=== Task directions ===
When the line containing "(x.sb ≠ [] → exec" is found in the data below, copy it and each line after it through the line containing "Answers (.trap w", exactly and with no others.
** Opening Source information block **
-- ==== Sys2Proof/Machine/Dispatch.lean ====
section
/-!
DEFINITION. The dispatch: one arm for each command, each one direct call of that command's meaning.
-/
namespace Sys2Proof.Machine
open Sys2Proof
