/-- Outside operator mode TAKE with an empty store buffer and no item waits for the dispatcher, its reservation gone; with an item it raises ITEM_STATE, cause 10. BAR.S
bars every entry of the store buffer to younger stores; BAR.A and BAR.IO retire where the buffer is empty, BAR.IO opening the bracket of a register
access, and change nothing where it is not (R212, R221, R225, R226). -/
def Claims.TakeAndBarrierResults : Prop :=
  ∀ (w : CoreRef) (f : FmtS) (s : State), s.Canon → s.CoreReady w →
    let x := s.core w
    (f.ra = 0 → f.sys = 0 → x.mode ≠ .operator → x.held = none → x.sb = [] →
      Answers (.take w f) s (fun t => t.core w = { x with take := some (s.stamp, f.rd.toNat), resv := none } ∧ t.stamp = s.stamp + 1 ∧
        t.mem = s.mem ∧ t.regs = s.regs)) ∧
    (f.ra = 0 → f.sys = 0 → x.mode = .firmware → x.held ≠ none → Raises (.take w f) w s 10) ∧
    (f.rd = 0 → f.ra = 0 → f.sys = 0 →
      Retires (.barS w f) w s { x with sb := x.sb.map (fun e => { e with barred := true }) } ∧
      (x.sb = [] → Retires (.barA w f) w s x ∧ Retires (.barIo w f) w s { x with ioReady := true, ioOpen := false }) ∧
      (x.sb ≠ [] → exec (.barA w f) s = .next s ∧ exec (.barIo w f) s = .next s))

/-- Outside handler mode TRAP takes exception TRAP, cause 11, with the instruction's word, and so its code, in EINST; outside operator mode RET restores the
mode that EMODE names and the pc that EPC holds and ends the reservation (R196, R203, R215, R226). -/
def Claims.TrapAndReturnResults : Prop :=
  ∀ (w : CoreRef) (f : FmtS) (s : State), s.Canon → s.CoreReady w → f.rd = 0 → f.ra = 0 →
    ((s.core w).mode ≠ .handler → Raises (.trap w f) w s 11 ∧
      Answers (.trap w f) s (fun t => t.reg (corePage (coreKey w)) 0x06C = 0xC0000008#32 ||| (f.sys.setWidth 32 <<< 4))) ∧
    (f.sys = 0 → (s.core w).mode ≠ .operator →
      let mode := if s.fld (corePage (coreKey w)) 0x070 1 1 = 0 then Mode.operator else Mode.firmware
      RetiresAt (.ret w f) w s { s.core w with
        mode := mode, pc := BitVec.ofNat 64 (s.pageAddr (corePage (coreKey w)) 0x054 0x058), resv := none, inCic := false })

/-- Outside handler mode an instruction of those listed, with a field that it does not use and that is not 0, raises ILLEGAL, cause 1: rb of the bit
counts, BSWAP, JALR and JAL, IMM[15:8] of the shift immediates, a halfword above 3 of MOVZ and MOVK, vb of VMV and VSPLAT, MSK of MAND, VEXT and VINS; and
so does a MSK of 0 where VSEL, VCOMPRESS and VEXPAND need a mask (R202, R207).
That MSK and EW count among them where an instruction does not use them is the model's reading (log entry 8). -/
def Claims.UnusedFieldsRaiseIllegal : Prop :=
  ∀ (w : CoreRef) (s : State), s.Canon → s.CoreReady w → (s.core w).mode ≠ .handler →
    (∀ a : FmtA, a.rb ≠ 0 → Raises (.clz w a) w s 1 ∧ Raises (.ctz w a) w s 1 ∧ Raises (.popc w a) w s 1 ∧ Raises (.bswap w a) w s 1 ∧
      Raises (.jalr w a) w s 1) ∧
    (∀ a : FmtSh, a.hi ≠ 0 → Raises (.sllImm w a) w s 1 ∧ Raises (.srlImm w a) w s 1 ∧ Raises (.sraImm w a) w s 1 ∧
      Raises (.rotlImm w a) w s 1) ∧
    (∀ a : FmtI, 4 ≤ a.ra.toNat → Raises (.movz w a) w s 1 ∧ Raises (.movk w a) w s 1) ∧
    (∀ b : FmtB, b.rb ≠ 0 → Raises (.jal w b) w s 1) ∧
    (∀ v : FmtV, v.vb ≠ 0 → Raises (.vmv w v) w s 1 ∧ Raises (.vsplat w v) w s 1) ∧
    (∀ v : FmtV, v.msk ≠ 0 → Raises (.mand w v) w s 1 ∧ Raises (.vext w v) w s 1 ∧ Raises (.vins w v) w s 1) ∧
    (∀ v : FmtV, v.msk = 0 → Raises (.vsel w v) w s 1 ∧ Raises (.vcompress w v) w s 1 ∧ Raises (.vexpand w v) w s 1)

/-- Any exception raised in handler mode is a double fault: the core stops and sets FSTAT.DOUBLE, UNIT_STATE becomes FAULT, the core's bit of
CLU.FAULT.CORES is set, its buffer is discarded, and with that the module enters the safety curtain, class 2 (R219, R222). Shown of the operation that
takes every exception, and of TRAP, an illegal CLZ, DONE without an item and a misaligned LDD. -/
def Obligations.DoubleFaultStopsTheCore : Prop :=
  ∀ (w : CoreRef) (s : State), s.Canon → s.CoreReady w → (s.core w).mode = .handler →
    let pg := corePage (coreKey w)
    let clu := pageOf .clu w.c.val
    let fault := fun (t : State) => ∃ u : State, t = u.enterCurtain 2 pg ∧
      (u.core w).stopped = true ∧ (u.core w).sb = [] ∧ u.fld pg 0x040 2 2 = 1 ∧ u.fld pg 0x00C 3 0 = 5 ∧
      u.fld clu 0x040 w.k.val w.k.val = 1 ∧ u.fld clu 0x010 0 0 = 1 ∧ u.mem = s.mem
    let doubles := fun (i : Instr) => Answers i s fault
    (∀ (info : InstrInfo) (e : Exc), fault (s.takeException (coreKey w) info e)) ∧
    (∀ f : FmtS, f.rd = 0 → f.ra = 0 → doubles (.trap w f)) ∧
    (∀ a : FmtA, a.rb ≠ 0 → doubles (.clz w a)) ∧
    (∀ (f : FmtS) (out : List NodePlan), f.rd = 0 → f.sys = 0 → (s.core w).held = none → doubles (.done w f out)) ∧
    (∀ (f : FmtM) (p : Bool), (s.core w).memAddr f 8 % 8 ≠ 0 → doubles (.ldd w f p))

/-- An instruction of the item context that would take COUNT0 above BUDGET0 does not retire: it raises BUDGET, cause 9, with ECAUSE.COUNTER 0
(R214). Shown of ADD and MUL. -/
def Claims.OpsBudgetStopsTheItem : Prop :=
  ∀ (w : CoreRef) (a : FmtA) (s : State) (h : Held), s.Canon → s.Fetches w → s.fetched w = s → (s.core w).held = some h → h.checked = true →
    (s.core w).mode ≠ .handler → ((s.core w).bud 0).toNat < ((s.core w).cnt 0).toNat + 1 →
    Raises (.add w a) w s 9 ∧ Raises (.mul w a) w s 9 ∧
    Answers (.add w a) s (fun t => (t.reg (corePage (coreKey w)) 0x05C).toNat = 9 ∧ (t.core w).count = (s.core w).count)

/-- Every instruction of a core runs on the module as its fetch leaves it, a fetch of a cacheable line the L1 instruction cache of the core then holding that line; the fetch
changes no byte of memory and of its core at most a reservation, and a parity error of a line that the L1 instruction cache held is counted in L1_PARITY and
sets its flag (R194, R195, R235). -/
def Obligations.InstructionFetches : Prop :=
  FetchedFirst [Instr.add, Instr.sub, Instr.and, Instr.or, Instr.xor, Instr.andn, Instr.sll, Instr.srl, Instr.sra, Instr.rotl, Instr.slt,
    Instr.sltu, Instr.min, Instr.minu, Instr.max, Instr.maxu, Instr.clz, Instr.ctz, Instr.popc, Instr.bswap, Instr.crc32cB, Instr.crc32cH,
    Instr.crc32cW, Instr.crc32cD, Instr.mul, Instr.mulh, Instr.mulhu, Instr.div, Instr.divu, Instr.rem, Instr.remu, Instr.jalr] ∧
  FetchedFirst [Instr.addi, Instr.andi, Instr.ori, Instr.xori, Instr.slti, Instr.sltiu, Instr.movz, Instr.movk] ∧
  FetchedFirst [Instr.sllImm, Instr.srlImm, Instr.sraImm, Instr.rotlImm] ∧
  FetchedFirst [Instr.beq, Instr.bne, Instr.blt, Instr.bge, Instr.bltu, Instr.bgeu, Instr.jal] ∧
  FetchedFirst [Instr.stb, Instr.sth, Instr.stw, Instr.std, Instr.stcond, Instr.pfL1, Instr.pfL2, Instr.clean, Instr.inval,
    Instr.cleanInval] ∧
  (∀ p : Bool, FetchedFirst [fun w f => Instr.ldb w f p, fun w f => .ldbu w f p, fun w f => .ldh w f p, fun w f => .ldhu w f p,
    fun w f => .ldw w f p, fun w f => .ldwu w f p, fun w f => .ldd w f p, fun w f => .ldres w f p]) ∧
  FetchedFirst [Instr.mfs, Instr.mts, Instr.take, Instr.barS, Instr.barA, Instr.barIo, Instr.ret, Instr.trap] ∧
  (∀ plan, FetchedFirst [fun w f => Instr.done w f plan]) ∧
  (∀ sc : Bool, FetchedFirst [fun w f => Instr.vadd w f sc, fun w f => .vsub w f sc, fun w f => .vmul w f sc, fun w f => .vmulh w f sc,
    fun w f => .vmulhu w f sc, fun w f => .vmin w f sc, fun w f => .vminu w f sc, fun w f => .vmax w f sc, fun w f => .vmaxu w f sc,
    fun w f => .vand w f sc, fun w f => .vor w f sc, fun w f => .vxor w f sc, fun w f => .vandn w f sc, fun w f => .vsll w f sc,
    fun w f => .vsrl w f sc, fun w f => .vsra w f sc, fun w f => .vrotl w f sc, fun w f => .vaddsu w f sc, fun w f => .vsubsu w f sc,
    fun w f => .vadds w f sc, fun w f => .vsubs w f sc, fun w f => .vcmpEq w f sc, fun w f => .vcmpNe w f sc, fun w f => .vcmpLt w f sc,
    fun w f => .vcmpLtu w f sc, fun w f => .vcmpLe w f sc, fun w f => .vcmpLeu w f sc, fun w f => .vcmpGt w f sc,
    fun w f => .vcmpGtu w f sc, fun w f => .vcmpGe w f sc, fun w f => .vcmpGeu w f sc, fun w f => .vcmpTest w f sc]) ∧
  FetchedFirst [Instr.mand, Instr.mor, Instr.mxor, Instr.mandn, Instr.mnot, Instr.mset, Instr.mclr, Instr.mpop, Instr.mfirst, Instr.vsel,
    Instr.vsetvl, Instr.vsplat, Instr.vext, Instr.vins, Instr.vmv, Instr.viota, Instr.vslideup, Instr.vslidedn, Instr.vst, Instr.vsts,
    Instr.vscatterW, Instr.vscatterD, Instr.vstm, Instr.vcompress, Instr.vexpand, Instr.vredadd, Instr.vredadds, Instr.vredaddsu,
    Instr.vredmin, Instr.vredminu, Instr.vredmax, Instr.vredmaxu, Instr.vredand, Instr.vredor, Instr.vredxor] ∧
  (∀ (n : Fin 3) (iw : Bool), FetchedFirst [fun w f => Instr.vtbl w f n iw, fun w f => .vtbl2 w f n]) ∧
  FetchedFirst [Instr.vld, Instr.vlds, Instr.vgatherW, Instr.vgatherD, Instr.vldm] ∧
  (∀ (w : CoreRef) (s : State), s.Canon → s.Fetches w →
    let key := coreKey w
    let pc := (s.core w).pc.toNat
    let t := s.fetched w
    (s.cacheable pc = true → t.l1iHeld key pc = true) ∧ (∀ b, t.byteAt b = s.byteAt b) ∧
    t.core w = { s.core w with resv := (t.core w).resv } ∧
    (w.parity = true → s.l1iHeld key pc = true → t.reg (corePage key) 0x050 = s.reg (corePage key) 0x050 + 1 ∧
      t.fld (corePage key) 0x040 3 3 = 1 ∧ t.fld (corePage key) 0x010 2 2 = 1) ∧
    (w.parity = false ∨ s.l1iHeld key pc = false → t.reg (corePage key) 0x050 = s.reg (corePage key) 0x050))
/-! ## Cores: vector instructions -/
** Closing Source information block **
** Opening Source information block **
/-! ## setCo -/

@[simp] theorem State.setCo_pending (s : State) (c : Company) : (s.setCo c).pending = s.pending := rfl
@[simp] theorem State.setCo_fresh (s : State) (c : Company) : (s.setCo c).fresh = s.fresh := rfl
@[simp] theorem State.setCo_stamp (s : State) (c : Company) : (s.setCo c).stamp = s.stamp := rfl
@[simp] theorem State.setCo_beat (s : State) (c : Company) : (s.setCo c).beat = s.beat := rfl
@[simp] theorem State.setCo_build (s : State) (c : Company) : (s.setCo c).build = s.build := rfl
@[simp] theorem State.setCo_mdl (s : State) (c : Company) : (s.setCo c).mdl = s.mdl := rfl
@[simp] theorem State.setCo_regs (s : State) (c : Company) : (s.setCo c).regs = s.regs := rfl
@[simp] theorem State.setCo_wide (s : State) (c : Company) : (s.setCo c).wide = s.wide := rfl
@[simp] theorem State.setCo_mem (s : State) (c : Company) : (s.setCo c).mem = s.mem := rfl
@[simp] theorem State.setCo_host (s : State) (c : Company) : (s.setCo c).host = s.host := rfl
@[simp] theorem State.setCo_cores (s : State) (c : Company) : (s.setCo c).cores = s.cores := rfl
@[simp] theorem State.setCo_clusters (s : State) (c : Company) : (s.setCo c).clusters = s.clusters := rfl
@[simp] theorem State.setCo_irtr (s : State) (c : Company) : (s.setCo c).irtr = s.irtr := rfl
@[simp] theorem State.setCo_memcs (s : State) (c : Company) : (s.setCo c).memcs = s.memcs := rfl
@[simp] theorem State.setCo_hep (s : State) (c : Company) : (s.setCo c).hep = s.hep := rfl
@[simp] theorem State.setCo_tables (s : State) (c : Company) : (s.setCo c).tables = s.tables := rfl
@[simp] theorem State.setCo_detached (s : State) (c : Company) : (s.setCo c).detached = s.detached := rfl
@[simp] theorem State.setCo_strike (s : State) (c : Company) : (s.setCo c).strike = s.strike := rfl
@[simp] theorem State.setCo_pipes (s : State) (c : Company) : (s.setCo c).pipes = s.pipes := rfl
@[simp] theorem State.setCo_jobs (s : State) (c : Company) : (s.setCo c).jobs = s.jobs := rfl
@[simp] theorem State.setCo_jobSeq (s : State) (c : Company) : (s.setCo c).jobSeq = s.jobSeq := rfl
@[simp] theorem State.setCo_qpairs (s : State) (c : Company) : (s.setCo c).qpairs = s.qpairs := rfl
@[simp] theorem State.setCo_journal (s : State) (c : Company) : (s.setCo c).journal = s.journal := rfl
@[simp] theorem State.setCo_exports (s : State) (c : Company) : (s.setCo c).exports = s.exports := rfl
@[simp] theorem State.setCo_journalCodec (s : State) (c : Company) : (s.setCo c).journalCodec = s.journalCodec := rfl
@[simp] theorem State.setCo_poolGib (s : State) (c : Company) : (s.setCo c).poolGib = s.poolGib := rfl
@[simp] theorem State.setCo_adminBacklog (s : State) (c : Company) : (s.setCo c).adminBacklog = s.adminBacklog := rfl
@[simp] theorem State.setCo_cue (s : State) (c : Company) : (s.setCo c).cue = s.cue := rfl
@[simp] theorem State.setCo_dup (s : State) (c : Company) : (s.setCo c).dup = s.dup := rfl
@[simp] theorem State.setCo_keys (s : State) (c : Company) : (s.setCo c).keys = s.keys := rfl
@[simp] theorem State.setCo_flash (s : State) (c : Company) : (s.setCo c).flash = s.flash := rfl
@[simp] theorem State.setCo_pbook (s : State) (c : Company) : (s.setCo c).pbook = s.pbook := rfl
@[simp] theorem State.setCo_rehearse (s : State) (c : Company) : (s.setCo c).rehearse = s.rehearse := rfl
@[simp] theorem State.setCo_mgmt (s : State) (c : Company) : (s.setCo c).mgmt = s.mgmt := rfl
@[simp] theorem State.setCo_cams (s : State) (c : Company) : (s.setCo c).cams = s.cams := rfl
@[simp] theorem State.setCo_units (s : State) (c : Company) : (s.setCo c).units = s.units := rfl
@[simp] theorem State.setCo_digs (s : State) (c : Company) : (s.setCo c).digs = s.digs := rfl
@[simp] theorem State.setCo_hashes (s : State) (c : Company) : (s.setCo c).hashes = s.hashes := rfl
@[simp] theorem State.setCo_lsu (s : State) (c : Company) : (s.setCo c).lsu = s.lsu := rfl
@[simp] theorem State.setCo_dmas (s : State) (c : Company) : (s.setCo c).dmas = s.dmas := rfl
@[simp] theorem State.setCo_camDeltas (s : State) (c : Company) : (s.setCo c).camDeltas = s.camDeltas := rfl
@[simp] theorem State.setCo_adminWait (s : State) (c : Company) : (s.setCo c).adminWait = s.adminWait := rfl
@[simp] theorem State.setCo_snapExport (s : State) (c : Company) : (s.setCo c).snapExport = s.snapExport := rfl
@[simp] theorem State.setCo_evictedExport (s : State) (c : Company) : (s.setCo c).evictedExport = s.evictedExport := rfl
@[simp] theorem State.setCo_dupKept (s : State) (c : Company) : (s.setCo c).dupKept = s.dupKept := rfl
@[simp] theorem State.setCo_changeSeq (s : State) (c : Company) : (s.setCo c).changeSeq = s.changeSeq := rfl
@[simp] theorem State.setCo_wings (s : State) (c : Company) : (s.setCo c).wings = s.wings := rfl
** Closing Source information block **
=== Worked solution ===
      (x.sb ≠ [] → exec (.barA w f) s = .next s ∧ exec (.barIo w f) s = .next s))

/-- Outside handler mode TRAP takes exception TRAP, cause 11, with the instruction's word, and so its code, in EINST; outside operator mode RET restores the
mode that EMODE names and the pc that EPC holds and ends the reservation (R196, R203, R215, R226). -/
def Claims.TrapAndReturnResults : Prop :=
  ∀ (w : CoreRef) (f : FmtS) (s : State), s.Canon → s.CoreReady w → f.rd = 0 → f.ra = 0 →
    ((s.core w).mode ≠ .handler → Raises (.trap w f) w s 11 ∧
      Answers (.trap w f) s (fun t => t.reg (corePage (coreKey w)) 0x06C = 0xC0000008#32 ||| (f.sys.setWidth 32 <<< 4))) ∧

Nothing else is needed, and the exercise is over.